/-- R129: CANCEL by the state of its position: WRONG STATE at OPEN; BUSY where the job runs; CANCELLED and DONE where
the entry is queued or the request escalated. R129 does not say which of these two answers, both on the position's link,
leaves first: that the request's CANCELLED goes before CANCEL's DONE is the model's choice (log entry 15). -/
def Obligations.CancelByPositionState : Prop :=
  ∀ (g : Tag) (items : List Item) (s : State) (p : PositionNo), s.resetAsserted = false → s.halted = false →
    itemsAccepted .cancel items = true →
    (∀ session res, s.ctx p = .opened session res →
      exec (.cancel ⟨.position p, g⟩ items) s = .next (s.send (.position p) g Kind.cancel.code .wrongState)) ∧
    (∀ session pend res request, s.ctx p = .working session pend res request →
      (∀ e ∈ s.queue, e.requester ≠ .position p) →
      exec (.cancel ⟨.position p, g⟩ items) s = .next (s.send (.position p) g Kind.cancel.code .busy)) ∧
    (∀ session pend res request e, s.ctx p = .working session pend res request →
      s.entryOf (.position p) = some e →
      exec (.cancel ⟨.position p, g⟩ items) s =
        .next ((((State.markQueued { s with queue := s.queue.filter fun x => x.requester != .position p }
          e.handle.slot false).answer (.position p) .cancelled).setCtx p
          (if pend then .suspended session .opened else .opened session res)).send (.position p) g
          Kind.cancel.code (.done .plain)).judge) ∧
    (∀ session slot, s.ctx p = .escalated session slot →
      exec (.cancel ⟨.position p, g⟩ items) s =
        .next (((s.answer (.position p) .cancelled).setCtx p (.opened session none)).send (.position p) g
          Kind.cancel.code (.done .plain)).judge)

/-- R131: SUSPEND by the state of its position. A countdown already at 0 is kept with 1 s (log entry 12); this
statement takes a countdown with time left. R134: RESUME by the state of its position. -/
def Obligations.SuspendAndResumeByState : Prop :=
  (∀ (g : Tag) (items : List Item) (s : State) (p : PositionNo),
     s.Serves .suspend .supervisor items → positionOf items = some p →
     (∀ session res, s.ctx p = .opened session res →
       exec (.suspend ⟨.supervisor, g⟩ items) s =
         .next ((s.setCtx p (.suspended session .opened)).judge.send .supervisor g Kind.suspend.code
           (.done .suspended))) ∧
     (∀ session slot, s.ctx p = .escalated session slot → 0 < slot.remaining →
       exec (.suspend ⟨.supervisor, g⟩ items) s =
         .next ((s.setCtx p (.suspended session (.escalated slot))).judge.send .supervisor g Kind.suspend.code
           (.done .suspended))) ∧
     (∀ session pend res request, s.ctx p = .working session pend res request →
       exec (.suspend ⟨.supervisor, g⟩ items) s =
         .next ((s.setCtx p (.working session true res request)).judge.send .supervisor g Kind.suspend.code
           (.done .suspendPending))) ∧
     (∀ session saved, s.ctx p = .suspended session saved ∨ s.ctx p = .closed →
       exec (.suspend ⟨.supervisor, g⟩ items) s =
         .next (s.send .supervisor g Kind.suspend.code .wrongState))) ∧
  (∀ (g : Tag) (items : List Item) (s : State) (p : PositionNo),
     s.Serves .resume .supervisor items → positionOf items = some p →
     (∀ session, s.ctx p = .suspended session .opened →
       exec (.resume ⟨.supervisor, g⟩ items) s =
         .next ((s.setCtx p (.opened session none)).judge.send .supervisor g Kind.resume.code (.done .plain))) ∧
     (∀ session slot, s.ctx p = .suspended session (.escalated slot) →
       exec (.resume ⟨.supervisor, g⟩ items) s =
         .next ((s.setCtx p (.escalated session slot)).judge.send .supervisor g Kind.resume.code (.done .plain))) ∧
     (∀ session res request, s.ctx p = .working session true res request →
       exec (.resume ⟨.supervisor, g⟩ items) s =
         .next ((s.setCtx p (.working session false res request)).judge.send .supervisor g Kind.resume.code
           (.done .plain))) ∧
     ((∀ session saved, s.ctx p ≠ .suspended session saved) →
       (∀ session res request, s.ctx p ≠ .working session true res request) →
       exec (.resume ⟨.supervisor, g⟩ items) s =
         .next (s.send .supervisor g Kind.resume.code .wrongState)))

/-- R126: GRANT's checks 3 to 5 in order: SUSPENDED, WRONG STATE, MALFORMED above the needed grade; nothing else
changes. R127: a GRANT at or below the needed grade re-executes the saved request as a new taking at the granted grade,
with its tag, its items and its saved reservation copy, and is answered DONE in the same step. A saved RATE that the fresh
checks refuse is answered at once NO RECORD, RECORD BUSY, DAMAGED, NOT OWNER, WRONG STATE, NO EDITION or RESET, the position
OPEN. R126: a GRANT at or
below the needed grade of a saved RATE whose record is an unmarked DRAFT of the position joins the queue at the granted
grade: the position is WORKING on the same request, still outstanding, and GRANT is answered DONE. -/
def Obligations.GrantReexecutesTheRequest : Prop :=
  (∀ (g : Tag) (items : List Item) (s : State) (p : PositionNo) (grade : Nat),
     s.Serves .grant .supervisor items → positionOf items = some p → gradeOf items = some grade →
     (∀ session saved, s.ctx p = .suspended session saved →
       exec (.grant ⟨.supervisor, g⟩ items) s = .next (s.send .supervisor g Kind.grant.code .suspended)) ∧
     ((∀ session slot, s.ctx p ≠ .escalated session slot) → (∀ session saved, s.ctx p ≠ .suspended session saved) →
       exec (.grant ⟨.supervisor, g⟩ items) s = .next (s.send .supervisor g Kind.grant.code .wrongState)) ∧
     (∀ session slot, s.ctx p = .escalated session slot → slot.needed < grade →
       exec (.grant ⟨.supervisor, g⟩ items) s = .next (s.send .supervisor g Kind.grant.code .malformed))) ∧
  ((∀ (g : Tag) (items : List Item) (s : State) (p : PositionNo) (grade : Nat) (session : Session) (slot : NormalSlot)
     (t : State),
     s.Serves .grant .supervisor items → positionOf items = some p → gradeOf items = some grade →
     s.ctx p = .escalated session slot → grade ≤ slot.needed →
     ((slot.request.kind = .rate ∧ rateRequest p session none grade slot.request.tag slot.request.items
         ((s.hold .supervisor .grant g).setCtx p (.opened session none)) = .next t) ∨
       (slot.request.kind = .commit ∧ commitRequest p session grade slot.request.tag slot.request.items
         ((s.hold .supervisor .grant g).setCtx p (.opened session none)) = .next t) ∨
       (slot.request.kind = .amend ∧ amendRequest p session slot.request.copy grade slot.request.tag slot.request.items
         ((s.hold .supervisor .grant g).setCtx p (.opened session none)) = .next t) ∨
       (slot.request.kind = .void ∧ voidRequest p session slot.request.copy grade slot.request.tag slot.request.items
         ((s.hold .supervisor .grant g).setCtx p (.opened session none)) = .next t)) →
     exec (.grant ⟨.supervisor, g⟩ items) s = .next (t.answer .supervisor (.done .plain)).judge) ∧
   (∀ (g : Tag) (items : List Item) (s : State) (p : PositionNo) (grade : Nat) (session : Session) (slot : NormalSlot)
     (hd : Handle) (a : Answer),
     s.Serves .grant .supervisor items → positionOf items = some p → gradeOf items = some grade →
     s.ctx p = .escalated session slot → grade ≤ slot.needed → slot.request.kind = .rate →
     handleOf slot.request.items = some hd →
     ((s.find hd = none ∧ a = .noRecord) ∨
       ∃ r, s.Finds hd r ∧
         ((r.busy = true ∨ r.queued = true) ∧ a = .recordBusy ∨
           (r.busy = false ∧ r.queued = false ∧
             ((∃ l, r.body = .damaged l) ∧ a = .damaged (.record hd) ∨
               ((∀ l, r.body ≠ .damaged l) ∧ r.owner ≠ p ∧ a = .notOwner) ∨
               (r.owner = p ∧
                 (r.body.name ∈ [.printing, .labelled, .held] ∧ a = .wrongState ∨
                   (r.body.name ∈ [.draft, .rated] ∧
                     (s.activeBank = none ∧ a = .noEdition ∨
                       (s.activeBank ≠ none ∧ s.draining = true ∧ a = .reset))))))))) →
     exec (.grant ⟨.supervisor, g⟩ items) s =
       .next (((s.setCtx p (.opened session none)).answer (.position p) a).send .supervisor g Kind.grant.code
         (.done .plain)).judge) ∧
   ∀ (g : Tag) (items : List Item) (s : State) (p : PositionNo) (grade : Nat) (session : Session) (slot : NormalSlot)
     (hd : Handle) (r : Rec) (e : Entered),
     s.Serves .grant .supervisor items → positionOf items = some p → gradeOf items = some grade →
     s.ctx p = .escalated session slot → grade ≤ slot.needed → slot.request.kind = .rate →
     handleOf slot.request.items = some hd → s.Finds hd r → r.busy = false → r.queued = false → r.owner = p →
     r.body = .draft e → s.activeBank ≠ none → s.draining = false →
     exec (.grant ⟨.supervisor, g⟩ items) s =
       .next ((((State.putRecord { s with queue := s.queue ++ [⟨.rate, hd, .position p, grade⟩] } hd.slot
         { r with queued := true }).setCtx p
         (.working session false none ⟨.rate, slot.request.tag, slot.request.items, none⟩)).send .supervisor g
         Kind.grant.code (.done .plain)).judge))

/-- R123, R132: with the enable set an escalation fills the normal save slot with the request, the needed grade and the
timeout setting, sends no answer and makes the position ESCALATED, or SUSPENDED over it where a suspension is pending;
with the enable clear the request is answered with the fault report. -/
def Obligations.EscalationFillsTheSlot : Prop :=
  ∀ (s : State) (p : PositionNo) (grade needed : Nat) (pend : Bool) (request : HeldRequest) (report : FaultReport),
    s.escalate p ⟨grade, true⟩ pend request needed report =
      s.setCtx p (if pend then
          .suspended ⟨grade, true⟩ (.escalated ⟨request, needed, s.timers.escalationTimeout⟩)
        else .escalated ⟨grade, true⟩ ⟨request, needed, s.timers.escalationTimeout⟩) ∧
    ∀ o, (s.link (.position p)).outstanding = some o →
      (s.escalate p ⟨grade, false⟩ pend request needed report).answers =
        s.answers ++ [⟨.position p, o.tag, answerKind o.kind.code, .fault report⟩] ∧
      ((s.escalate p ⟨grade, false⟩ pend request needed report).link (.position p)).outstanding = none

/-! ### Records -/

/-- R82, R3, R22, R177: NEW PARCEL reads every live record and is judged on the counts so found, a failing record counted as
DAMAGED: LIMIT at eight records in hand that pass their checks, TABLE FULL with no free slot, else a DRAFT record in the
lowest free slot with the slot's generation, and its handle in DONE. R177, R178, R17, what the reading of every live record
does: with every record passing nothing; else each that fails is damaged and reported on its own with the reader's name, the
reading going on to the next; a record that passes, and one that is DAMAGED already, stays; a failing one becomes DAMAGED and
stands outside both counts; slots, generations and the label index stay. What damage does to a job or an entry is stated by
`DamageOfARecord`, what a report does by `ReportsMoveTheIntegrityState`. That the lowest slot is read first is the model's
choice (log entry 9). -/
def Obligations.NewParcelTakesTheLowestSlot : Prop :=
  (∀ (g : Tag) (items : List Item) (s t : State) (p : PositionNo) (session : Session) (res : Option Reservation) (n : Nat),
    s.ServesAt .newParcel p items session res → s.canonical = true ∨ s.RecordsSound →
    n = s.table.records.cells.countP (fun c =>
      c.2.sound && (c.2.owner == p && (c.2.body.isOpen || c.2.body.isPrinting))) →
    t = (s.hold (.position p) .newParcel g).readAll (.position p) →
    (8 ≤ n → exec (.newParcel ⟨.position p, g⟩ items) s = .next (t.answer (.position p) .limit).judge) ∧
    (n < 8 → (∀ m, m < 4096 → s.record m ≠ none) →
      exec (.newParcel ⟨.position p, g⟩ items) s = .next (t.answer (.position p) .tableFull).judge) ∧
    ∀ slot, n < 8 → slot < 4096 → s.record slot = none → (∀ m, m < slot → s.record m ≠ none) →
      exec (.newParcel ⟨.position p, g⟩ items) s =
        .next ((t.putRecord slot ⟨p, 0, false, false, true,
          .draft ⟨s.hallTime, none, none, none, none, none, none, []⟩⟩).answer (.position p)
          (.done (.parcel ⟨slot, s.generation slot⟩))).judge) ∧
  (∀ (s : State) (reader : Reader), s.RecordsSound → s.readAll reader = s) ∧
  ∀ (s t : State) (reader : Reader), s.canonical = true → t = s.readAll reader →
    t = (s.table.records.cells.filter fun c => !c.2.sound).foldl (fun u c =>
      (u.damageRecord c.1 c.2 (.record (s.handleAt c.1))).report (.record (s.handleAt c.1)) reader) s ∧
    (∀ m, s.record m = none → t.record m = none) ∧
    (∀ m r, s.record m = some r →
      (r.sound = true ∨ (∃ l, r.body = .damaged l) → t.record m = some r) ∧
      (r.sound = false → (∀ l, r.body ≠ .damaged l) →
        t.record m =
          some ⟨r.owner, (r.changeCount + 1) % 65536, false, false, true, .damaged r.body.label⟩)) ∧
    t.table.generations = s.table.generations ∧ t.table.index = s.table.index ∧
    ∀ p, t.ownedInHand p = s.table.records.cells.countP (fun c =>
        c.2.sound && (c.2.owner == p && (c.2.body.isOpen || c.2.body.isPrinting))) ∧
      t.owned p RecordBody.isPrinting = s.table.records.cells.countP (fun c =>
        c.2.sound && (c.2.owner == p && c.2.body.isPrinting))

++++++

__DESCRIPTION OF THE TASK__: Please state the number of lines in the data above that hold the word "cells", without any other text.

__ANSWER SECTION__: 4